The properties of TEs in attracting epigenetic modifiers also enable the inserted TEs to become functionally relevant genomic features. By performing comprehensive chromatin immunoprecipitation (ChIP)-seq analyses in human and mouse leukemia cell lines (K562 and MEL) and lymphoblast cell lines (GM12878 and CH12), researchers have shown that TE sequences are present in 20% of transcription factor binding sites in immune cells in which neighboring areas show open chromatin marks, including DNA hypomethylation, H3K4me1, H3K4me3 and H3K27ac. In addition, LTRs comprise the majority of TE-derived binding peaks in human [90]. Furthermore, full-length retrotransposons are composed of a complete transcription unit, including a strong promoter [91,92,93]. Newly inserted or endogenously derepressed TEs may drive the transcription of neighboring genes or intergenic regions and evolve into functional RNAs. On the other hand, genome-wide chromatin profiling data and high-throughput sequencing have revealed the expression and lineage-specific distributions of multiple TE subfamilies [91, 94, 95]. Some enhancers are believed to have evolved from TEs [96]. TE-associated enhancers are involved in many developmental processes [97,98,99]. The functions of transposable elements in mammals are separated into two major categories: TE-containing functional RNAs and TE-containing cis-regulatory elements.

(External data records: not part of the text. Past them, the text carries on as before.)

/-- The registers of block k. -/
def blockRows : Nat → List RegRow
  | 0 => rowsSys
  | 1 => rowsKsk
  | 2 => rowsHcq
  | 3 => rowsTim
  | 4 => rowsAve
  | 5 => rowsLin
  | 6 => rowsSyp
  | 7 => rowsPlz
  | 8 => rowsUnd
  | 9 => rowsQue
  | 10 => rowsOap
  | 11 => rowsCvu
  | 12 => rowsPmn
  | 13 => rowsEvl
  | 14 => rowsMnt
  | 15 => rowsPwr
  | _ => []

/-- The 48-bit counter families (R5, R6): base of the lower word and the strides of its instances. -/
def ctrRows : List (Nat × Nat × Nat × Nat × Nat) := [
  (0x10200, 1, 0x4, 1, 0x4),
  (0x10208, 1, 0x4, 1, 0x4),
  (0x10210, 1, 0x4, 1, 0x4),
  (0x10218, 1, 0x4, 1, 0x4),
  (0x10220, 1, 0x4, 1, 0x4),
  (0x10228, 1, 0x4, 1, 0x4),
  (0x47100, 1, 0x4, 1, 0x4),
  (0x47108, 1, 0x4, 1, 0x4),
  (0x47110, 1, 0x4, 1, 0x4),
  (0x47118, 1, 0x4, 1, 0x4),
  (0x47120, 1, 0x4, 1, 0x4),
  (0x47128, 1, 0x4, 1, 0x4),
  (0x80140, 36, 0x1000, 1, 0x4),
  (0x80148, 36, 0x1000, 1, 0x4),
  (0x80010, 36, 0x1000, 1, 0x4),
  (0xc0100, 128, 0x200, 1, 0x4),
  (0xc0108, 128, 0x200, 1, 0x4),
  (0xc0110, 128, 0x200, 1, 0x4),
  (0xc0118, 128, 0x200, 1, 0x4),
  (0xc0120, 128, 0x200, 1, 0x4),
  (0xc0128, 128, 0x200, 1, 0x4),
  (0xc0140, 128, 0x200, 16, 0x8),
  (0xd0040, 64, 0x100, 1, 0x4),
  (0xd8020, 128, 0x80, 1, 0x4),
  (0xd8028, 128, 0x80, 1, 0x4),
  (0xd8030, 128, 0x80, 1, 0x4),
  (0x110080, 160, 0x100, 1, 0x4),
  (0x110088, 160, 0x100, 1, 0x4),
  (0x110090, 160, 0x100, 1, 0x4),
  (0x110098, 160, 0x100, 1, 0x4),
  (0x1100a0, 160, 0x100, 1, 0x4),
  (0x1100a8, 160, 0x100, 1, 0x4),
  (0x1100b0, 160, 0x100, 1, 0x4),
  (0x1100b8, 160, 0x100, 1, 0x4),
  (0x1100c0, 160, 0x100, 1, 0x4),
  (0x1100c8, 160, 0x100, 1, 0x4),
  (0x1100d0, 160, 0x100, 1, 0x4),
  (0x1100d8, 160, 0x100, 1, 0x4),
  (0x1100e0, 160, 0x100, 1, 0x4),
  (0x140300, 1, 0x4, 1, 0x4),
  (0x140308, 1, 0x4, 1, 0x4),
  (0x140310, 1, 0x4, 1, 0x4),
  (0x140318, 1, 0x4, 1, 0x4),
  (0x140320, 1, 0x4, 1, 0x4),
  (0x140328, 1, 0x4, 1, 0x4),
  (0x180300, 1, 0x4, 1, 0x4),
  (0x180308, 1, 0x4, 1, 0x4),
  (0x180310, 1, 0x4, 1, 0x4),
  (0x180318, 1, 0x4, 1, 0x4),
  (0x180320, 1, 0x4, 1, 0x4),
  (0x180328, 1, 0x4, 1, 0x4),
  (0x1c1030, 256, 0x40, 1, 0x4),
  (0x1c1038, 256, 0x40, 1, 0x4),
  (0x1cd080, 2, 0x100, 1, 0x4),
  (0x1cd088, 2, 0x100, 1, 0x4),
  (0x1cd090, 2, 0x100, 1, 0x4),
  (0x1cd098, 2, 0x100, 1, 0x4),
  (0x1cd0a0, 2, 0x100, 1, 0x4),
  (0x1cd0a8, 2, 0x100, 1, 0x4),
  (0x1cd0b0, 2, 0x100, 1, 0x4),
  (0x200080, 8, 0x100, 1, 0x4),
  (0x200088, 8, 0x100, 1, 0x4),
  (0x200090, 8, 0x100, 1, 0x4),
  (0x200098, 8, 0x100, 1, 0x4),
  (0x2000a0, 8, 0x100, 1, 0x4),
  (0x2000a8, 8, 0x100, 1, 0x4),
  (0x2000b0, 8, 0x100, 1, 0x4),
  (0x2000b8, 8, 0x100, 1, 0x4),
  (0x200810, 1, 0x4, 1, 0x4),
  (0x2400c0, 32, 0x100, 1, 0x4),
  (0x2400c8, 32, 0x100, 1, 0x4),
  (0x2400d0, 32, 0x100, 1, 0x4),
  (0x2400d8, 32, 0x100, 1, 0x4),
  (0x2400e0, 32, 0x100, 1, 0x4),
  (0x2400e8, 32, 0x100, 1, 0x4),
  (0x280300, 1, 0x4, 1, 0x4),
  (0x280308, 1, 0x4, 1, 0x4),
  (0x2c0300, 1, 0x4, 1, 0x4),
  (0x2c0308, 1, 0x4, 1, 0x4),
  (0x2c0310, 1, 0x4, 1, 0x4),
  (0x2c0318, 1, 0x4, 1, 0x4),
  (0x300300, 1, 0x4, 1, 0x4),
  (0x300308, 1, 0x4, 1, 0x4),
  (0x300310, 1, 0x4, 1, 0x4),
  (0x300318, 1, 0x4, 1, 0x4),
  (0x300320, 1, 0x4, 1, 0x4),
  (0x300328, 1, 0x4, 1, 0x4),
  (0x340500, 1, 0x4, 1, 0x4),
  (0x340508, 1, 0x4, 1, 0x4),
  (0x340510, 1, 0x4, 1, 0x4),
  (0x340a40, 1, 0x4, 1, 0x4),
  (0x340a48, 1, 0x4, 1, 0x4)]

/-- The STATUS registers (R608) by block, family base and strides; LIVE lies 4 below, the companion DTS at +4 to +12, ENABLE at +16. -/
def statusFams : List (Nat × Nat × Nat × Nat × Nat × Nat) := [
  (0, 0x94, 1, 0x4, 1, 0x4),
  (1, 0x10124, 1, 0x4, 1, 0x4),
  (2, 0x20044, 1, 0x4, 1, 0x4),
  (3, 0x47004, 1, 0x4, 1, 0x4),
  (4, 0x80114, 36, 0x1000, 2, 0x800),
  (4, 0xa4014, 1, 0x4, 1, 0x4),
  (5, 0xc0014, 128, 0x200, 1, 0x4),
  (5, 0xd0014, 64, 0x100, 1, 0x4),
  (6, 0x110014, 160, 0x100, 1, 0x4),
  (7, 0x140204, 1, 0x4, 1, 0x4),
  (8, 0x180204, 1, 0x4, 1, 0x4),
  (9, 0x1c0014, 1, 0x4, 1, 0x4),
  (9, 0x1c1014, 256, 0x40, 1, 0x4),
  (9, 0x1cd024, 2, 0x100, 1, 0x4),
  (10, 0x200024, 8, 0x100, 1, 0x4),
  (11, 0x240084, 32, 0x100, 1, 0x4),
  (12, 0x280014, 1, 0x4, 1, 0x4),
  (13, 0x2c0014, 1, 0x4, 1, 0x4),
  (14, 0x300024, 1, 0x4, 1, 0x4),
  (15, 0x340404, 1, 0x4, 1, 0x4),
  (15, 0x340a24, 1, 0x4, 1, 0x4)]

end Sys2Proof.Machine

namespace Sys2Proof.Machine.Reg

TE-containing transcripts functioning in trans

TE-containing transcripts as a miRNA source

TE-containing transcripts can be processed into microRNAs (miRNAs) [100,101,102]. Many of the TE-derived miRNA loci are located at the 3’ untranslated regions (3’UTRs) of protein-coding genes, which is also the target site for miRNA-mediated posttranscriptional regulation. For example, the expression of numerous Argonaute RISC catalytic component 2 protein (AGO2)-associated functional miRNAs and their target sites derived from LINE-2 sequences has been discovered in the brain cortex ([103] and references therein). L2b-derived miR-95 was significantly downregulated in the tumor biopsies of patients with glioblastoma, suggesting that the TE-centered network of miRNA targets might contribute to the normal functions of the brain (Fig. 2A).

Fig. 2
figure2

Working models of TE functions in trans. This figure summarizes the working models of TE-containing functional RNAs. When activated, they may modulate the transcriptome at the transcriptional and posttranscriptional levels. Many of these TE-derived/containing RNA-targeted genes are cell fate regulators and play important roles in development. A LINE2 and inverted complementary LINE2 sequences in the same transcript facilitate the formation of a stable double-stranded RNA structure that serves as premiRNA for generating mature, LINE2-derived microRNAs to regulate LINE2-containing transcripts. B An Alu-containing lncRNA LEADeR is recruited to promoters containing both the Alu sequence and IRF1 binding site. LEADeR interacts with IRF1 and may titrate IRF1 binding to the same promoter through some mechanism, leading to the silencing of differentiation-associated genes. C The interaction between lncRNAs and mRNAs via their complementary Alu sequences may recruit STAU1 to trigger Staufen-mediated mRNA decay. For example, PAX3 and KLF2 mRNAs, which are differentiation inhibitors, will be targeted by Alu-containing lncRNAs to derepress myogenesis and adipogenesis, respectively. D Left panel, A LINE1-containing lncRNA, Fedrr, selectively binds to either the transcriptional activating complex TrxG/MLL or repressive chromatin modulating complex PRC2, and targets repeat-containing promoters via the embedded LINE1 sequence to activate or repress embryonic development-related genes. Right panel, SINEB2-containing SINEUP lncRNAs also serve as scaffolds for translational initiation complexes, including HNRNPK and PTBP1, to increase translation. The SINEB1 sequence within SINEUP is important for increasing translational activity. E ERV-derived Linc-ROR serves as a miR-145 sponge to reduce the quantity of free miR-145 available to target mRNAs encoding the key pluripotent factors SOX2, OCT4 and NANOG to enforce the pluripotency status

TE-containing long noncoding RNAs (lncRNAs)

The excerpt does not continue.